Thermodynamic properties of moisture sorption in pullulan-sodium alginate based edible films

- Hydrophilic group -COO−Na+ was more easily exposure than the hydrophilic group -OH at high aw.
- Microstructures of all films were stable and did not suffer from any changes during moisture sorption within the tested temperature range.
- Moisture sorption process in pure pullulan films was non-spontaneous, whereas that process occurred spontaneous in alginate and blend films.

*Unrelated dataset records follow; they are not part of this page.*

-- ==== Sys2Proof/Machine/State.lean ====
section
/-! DEFINITION. The state of the block (rules R20 to R46), its reset value (rule R55), and the reasons a step can stop. -/

namespace Sys2Proof.Machine

/-- A PulseSequence value (rule R23). DESIGN CHOICE, safe (assumption 16): the type admits ill-formed values. -/
structure PulseSeq where
  /-- carrier frequency in hertz; 0 means unmodulated -/
  carrier : BitVec 32
  /-- signed microseconds in time order: positive a mark, negative a space -/
  durations : List Duration
  repeatCount : BitVec 16
  repeatGap : BitVec 32
  deriving DecidableEq, Repr

/-- A switch-adapter slot (rule R24). -/
structure Slot where
  seq : PulseSeq
  name : BitVec 16
  deriving DecidableEq, Repr

/-- A peripheral item (rule R93). -/
structure Item where
  level : Level
  ticks : Nat
  deriving DecidableEq, Repr

/-- A span of the output history: it lasts `len × 10 / per10us` microseconds (rules R36, R94). -/
structure Span where
  level : Level
  len : Nat
  per10us : Nat
  deriving DecidableEq, Repr

/-- `RX_STATE` (rule R41). -/
inductive RxState where
  | idle
  | capturing
  | done
  deriving DecidableEq, Repr

/-- A decoder entry (rule R45). -/
structure DecEntry where
  vendor : Vendor
  nbits : BitVec 16
  mode : DecMode
  expAddress : BitVec 32
  expData : BitVec 32
  deriving DecidableEq, Repr

/-- The outcome of one decoder (rules R46, R96). DESIGN CHOICE, safe (assumption 14): decoded fields are exact. -/
inductive DecOutcome where
  | matched
  | noMatch
  | decoded (vendor : Vendor) (address data : Nat) (nbits : BitVec 16)
  | raw (durations : List (BitVec 32))
  deriving DecidableEq, Repr

/-- A dispatch record (rules R46, R96). -/
structure DispatchRec where
  gen : BitVec 32
  outcomes : List DecOutcome
  deriving DecidableEq, Repr

/-- A result value on the result port (rules R21, R103, R105): the four commands that return one. -/
inductive CmdResult where
  /-- `LEN`: `total_length`, 64-bit -/
  | total (us : BitVec 64)
  /-- `SW.CREATE`: handle, 16-bit -/
  | handle (h : BitVec 16)
  /-- `RX.REG`: decoder index, 16-bit -/
  | index (j : BitVec 16)
  /-- `RX.DISPATCH`: 1 if a capture was dispatched, else 0 -/
  | dispatched (yes : Bool)
  deriving DecidableEq, Repr

/-- The state of the block, exactly rule R20's list under the spec's names, with the boundary of rule R21 beside it: `cfg`
(the model's arguments, rule R6), `stream` (the command port) and `result` (the result port). -/
structure State where
  /-- The parameters of rule R6 and the table `ROM`, constant: no step writes this field (assumption 2). -/
  cfg : Config
  /-- The command port: the words of the command-word stream still to come, host commands and event records in the order the
  steps occur (rules R21, R100, R108; assumption 3). -/
  stream : List Word
  /-- `SEQ` (rule R22) -/
  seq : PulseSeq
  /-- `SLOT[0 .. NSLOT_USED−1]`; `NSLOT_USED` is its length (rule R24); DESIGN CHOICE, safe, as for `CAP_BUF` and `DEC`
  (assumption 9) -/
  slots : List Slot
  /-- `STATUS` (rule R25) -/
  status : BitVec 8
  /-- The result port's value, absent when the last command returned none (rules R21, R105); DESIGN CHOICE (assumption 8) -/
  result : Option CmdResult
  /-- `TX_PIN` (rule R27) -/
  txPin : BitVec 16
  /-- `CARRIER_DUTY` (rule R27) -/
  carrierDuty : BitVec 8
  /-- `TX_READY` (rule R27) -/
  txReady : Bool
  /-- `CUR_CARRIER`; `none` is `NONE` (rule R28) -/
  curCarrier : Option (BitVec 32)
  /-- `RECONF_COUNT` (rule R28) -/
  reconfCount : BitVec 32
  /-- `ON_US` (rule R28) -/
  onUs : BitVec 32
  /-- `OFF_US` (rule R28) -/
  offUs : BitVec 32
  /-- `CLOCK_DIVIDER` (rule R29) -/
  clockDivider : BitVec 8
  /-- `TICKS_PER_10US` (rule R29) -/
  ticksPer10us : BitVec 32
  /-- `CHANNEL` (rule R29) -/
  channel : BitVec 8
  /-- `ITEMQ` (rule R29) -/
  itemq : List Item
  /-- `TX_POS` (rule R26); DESIGN CHOICE, safe (assumption 22): no width -/
  txPos : Nat
  /-- `TX_BUSY` (rule R29) -/
  txBusy : Bool
  /-- `ENG_ACTIVE` (rule R30) -/
  engActive : Bool
  /-- `ENG_SEQ` (rule R30) -/
  engSeq : PulseSeq
  /-- `ENG_REP` (rule R30) -/
  engRep : BitVec 16
  /-- `IRQ_EN` (rule R35) -/
  irqEn : Bool
  /-- `TX_OUT` (rule R36) -/
  txOut : Level
  /-- `TX_TRACE`, oldest first (rule R36) -/
  txTrace : List Span
  /-- `RX_PIN` (rule R44) -/
  rxPin : BitVec 16
  /-- `RX_READY` (rule R44) -/
  rxReady : Bool
  /-- `RX_STATE` (rule R41) -/
  rxState : RxState
  /-- `CAP_BUF[0 .. CAP_LEN−1]`; `CAP_LEN` is its length (rule R40) -/
  capBuf : List (BitVec 32)
  /-- `LAST_EDGE` (rule R42) -/
  lastEdge : BitVec 32
  /-- `GEN` (rule R43) -/
  gen : BitVec 32
  /-- `DEC[0 .. NDEC_USED−1]`; `NDEC_USED` is its length (rule R45) -/
  dec : List DecEntry
  /-- `RX_LOG`, oldest first (rule R46) -/
  rxLog : List DispatchRec
  deriving DecidableEq, Repr

/-- What stops the machine with a fault. -/
inductive Fault where
  /-- Raised by `EV.PLAY` when `TX_POS` points at no entry of `ITEMQ` while `TX_BUSY = 1`: an index rule R63 says is never
  generated (DESIGN CHOICE, assumption 15). No state that meets `Inv` raises it. Safe: the machine stops. -/
  | itemIndexOutOfRange
  deriving DecidableEq, Repr

/-- Why a step has no meaning: the stream does not describe an execution of the block (rules R107, R108, R270; U2). All are
safe: the machine stops. -/
inductive Refusal where
  /-- An instruction the model gives no meaning. -/
  | notModelled (mnemonic : String)
  /-- Raised by the step when no word is left in the stream: the block executes nothing of its own accord (rule R292). -/
  | streamEnded
  /-- Raised by the step when the stream ends inside a command's operand words (rule R107). -/
  | streamTruncated
  /-- Raised by every host command while `ENG_ACTIVE = 1`: the host is blocked inside a send (rules R270, R271). -/
  | hostBlocked
  /-- Raised by `EV.PLAY` while `TX_BUSY = 0` (rules R108, R170). -/
  | playNotEnabled
  /-- Raised by `EV.RESUME` unless `ENG_ACTIVE = 1` and `TX_BUSY = 0` (rules R108, R172). -/
  | resumeNotEnabled
  /-- Raised by `EV.EDGE` unless `RX_READY = 1` and `IRQ_EN = 1` (rules R108, R203). -/
  | edgeNotEnabled
  /-- Raised by `EV.IDLE` unless `RX_READY = 1`, `IRQ_EN = 1`, `RX_STATE = CAPTURING` and the gap exceeds `IDLE_US` (rules
  R108, R208). -/
  | idleNotEnabled
  deriving DecidableEq, Repr

/-- What a step answers. -/
abbrev Answer := Host.Outcome State Fault Refusal

/-- The PulseSequence with no entry, carrier 0, played once: `SEQ` after reset (rule R55). -/
def PulseSeq.empty : PulseSeq := { carrier := 0, durations := [], repeatCount := 1, repeatGap := 0 }

/-- The state right after reset under a configuration (rules R55, R290, R291). DESIGN CHOICE, unsafe (assumption 5): the spec
gives `LAST_EDGE` and `ENG_SEQ` no reset value and no rule reads them before writing them; the model names 0 and the empty
sequence. -/
def State.resetWith (c : Config) : State where
  cfg := c
  stream := []
  seq := PulseSeq.empty
  slots := []
  status := 0
  result := none
  txPin := 0
  carrierDuty := c.dutyReset
  txReady := false
  curCarrier := none
  reconfCount := 0
  onUs := 0
  offUs := 0
  clockDivider := c.clockDivider
  ticksPer10us := 0
  channel := 0
  itemq := []
  txPos := 0
  txBusy := false
  engActive := false
  engSeq := PulseSeq.empty
  engRep := 0
  irqEn := true
  txOut := false
  txTrace := []
  rxPin := 0
  rxReady := false
  rxState := .idle
  capBuf := []
  lastEdge := 0
  gen := 0
  dec := []
  rxLog := []

/-- The machine right after reset: power-on with the parameters of rule R6 (rule R290). -/
def State.reset : State := State.resetWith launchConfig

end Sys2Proof.Machine
end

Moisture sorption isotherms of pure pullulan, alginate and blend films were determined using the gravimetric method at 25, 35 and 45 °C. The five-parameter Guggenheim-Anderson-de Boer (GAB) model was used to fit the isotherm data from the experiments by nonlinear regression. Additionally, the experimental data were used to determine the thermodynamic parameters for pullulan-alginate based films. Net isosteric heat values for the films decreased exponentially with increasing moisture content, and approached to zero after around 0.25 g/H2O g dry basis. Pure pullulan films exhibited lowest differential entropy values at a high moisture content range, whereas pure alginate films showed the lowest differential entropy values with increasing moisture content from 0.05 to 0.17 g/H2O g dry basis. Net integral entropy values for pullulan, alginate and blend films were observed to decrease to each minimum value, and then increase with moisture content increases. Moreover, according to the enthalpy-entropy compensation theory, the sorption mechanism for all tested films was enthalpy-controlled. The thermodynamic information obtained from this study is essential for designing equipment and standardized drying process for pullulan-sodium alginate based edible films.